Dass Coppola darin eine ewige Wiederkehr der gleichen Machtspiele, der Betäubung der Massen durch ‚Brot und Spiele‘, der gleichen politischen Intrigen und Zweckbündnisse sehen will, scheint evident. Ferner wirft der Film existenzialphilosophische Fragestellungen auf, die er vor orangeroten Sonnenuntergängen aushandelt. Megalopolis beschaut den Menschen in Bezug auf die Zeit und den Raum mit einem verklärenden Romantizismus, den Coppola immer wieder mit ausladenden Szenen der reinen Dekadenz bricht. Nicht immer ist in diesem überladenen Spektakel klar auszumachen, wo der Stilüberschuss prägnant den Exzess der dekadenten Stadtobrigkeit widerspiegelt und wo er sich tatsächlich in einen reinen erzählerischen Leerlauf begibt. Strenge und Konzentration können nicht die Leitlinien in der Ausführung seines fast dreistündigen Films gewesen sein – die Abwesenheit einer externen Studioinstanz wird da spürbar. Coppola verweist auf dieses eigenwillige überbetonende Moment mit der selbstreflexiven Einstellung eines reißenden Filmbandes.

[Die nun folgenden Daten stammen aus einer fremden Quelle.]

-- ==== Sys2Proof/Machine/Transfer.lean ====
section
/-! DEFINITION. The register transfer instructions (R120 to R124, R129). Each has its effect within a packet, which reads
the state at the packet's start and writes into the state that is to come (D18(b)), and its meaning as a packet of its
own. -/

namespace Sys2Proof.Machine

/-- `R[d] <- C[s]` (R120). -/
def moveRdCs (k : Nat) (d : Reg) (c : CReg) (start acc : State) : Res State :=
  andThen (start.readC k c) fun v => .next ((acc.noteRead start k c).setR d v)

/-- `C[d] <- R[s]` (R121). -/
def moveCdRs (c : CReg) (r : Reg) (start acc : State) : Res State :=
  acc.writeC c (start.getR r)

/-- `RR[2j] <- CC[2k]` (R122). -/
def moveRddCss (k : Nat) (d : Reg) (c : CReg) (start acc : State) : Res State :=
  if evenReg d && evenCReg c then
    andThen (start.readCC k c) fun v => .next ((acc.noteRead start k c).setRR d v)
  else .refused .oddPair

/-- `CC[2k] <- RR[2j]` (R123). -/
def moveCddRss (c : CReg) (r : Reg) (start acc : State) : Res State :=
  if evenCReg c && evenReg r then acc.writeCC c (start.getRR r) else .refused .oddPair

/-- `R[d] <- zext_32(P[s])` (R124, D8). -/
def moveRdPs (d : Reg) (p : PReg) (start acc : State) : Res State :=
  .next (acc.setR d ((start.getP p).zeroExtend 32))

/-- `Rd = Cs` as a packet (R120, R129). -/
def execRdCs (d : Reg) (c : CReg) (s : State) : Res State := moveRdCs 0 d c s (s.retire 1)

/-- `Cd = Rs` as a packet (R121, R129). -/
def execCdRs (c : CReg) (r : Reg) (s : State) : Res State := moveCdRs c r s (s.retire 1)

/-- `Rdd = Css` as a packet (R122, R129). -/
def execRddCss (d : Reg) (c : CReg) (s : State) : Res State := moveRddCss 0 d c s (s.retire 1)

/-- `Cdd = Rss` as a packet (R123, R129). -/
def execCddRss (c : CReg) (r : Reg) (s : State) : Res State := moveCddRss c r s (s.retire 1)

/-- `Rd = Ps` as a packet (R124, R129). -/
def execRdPs (d : Reg) (p : PReg) (s : State) : Res State := moveRdPs d p s (s.retire 1)

end Sys2Proof.Machine
end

Mit Susan Sontag gesprochen, erschöpft dieser Film sich im „camp“, in einer ganz eigenen Weise, die persönliche Vision einer Welt über ästhetische Phänomene erfahrbar zu machen. Hinter Megalopolis steht in allen Fällen auch das Selbstverständnis eines Regisseurs, für den das amerikanische Kino ehemals eine doppelte Identität besaß: Sehr persönliche, ambitionierte, ästhetisch gewagte Filme konnten zugleich auch überaus kommerziell erfolgreich sein. Freilich aber lässt sich bereits nach dem Ersteindruck in Cannes sagen, dass mit der radikalen Ablehnung dieser wilden Anachronismen, die Pforte durchaus offen ist, sich über diesen Film lustig zu machen.

★★★★☆☆☆☆

Es steht noch nicht fest, wann Megalopolis in die deutschen Kinos kommt.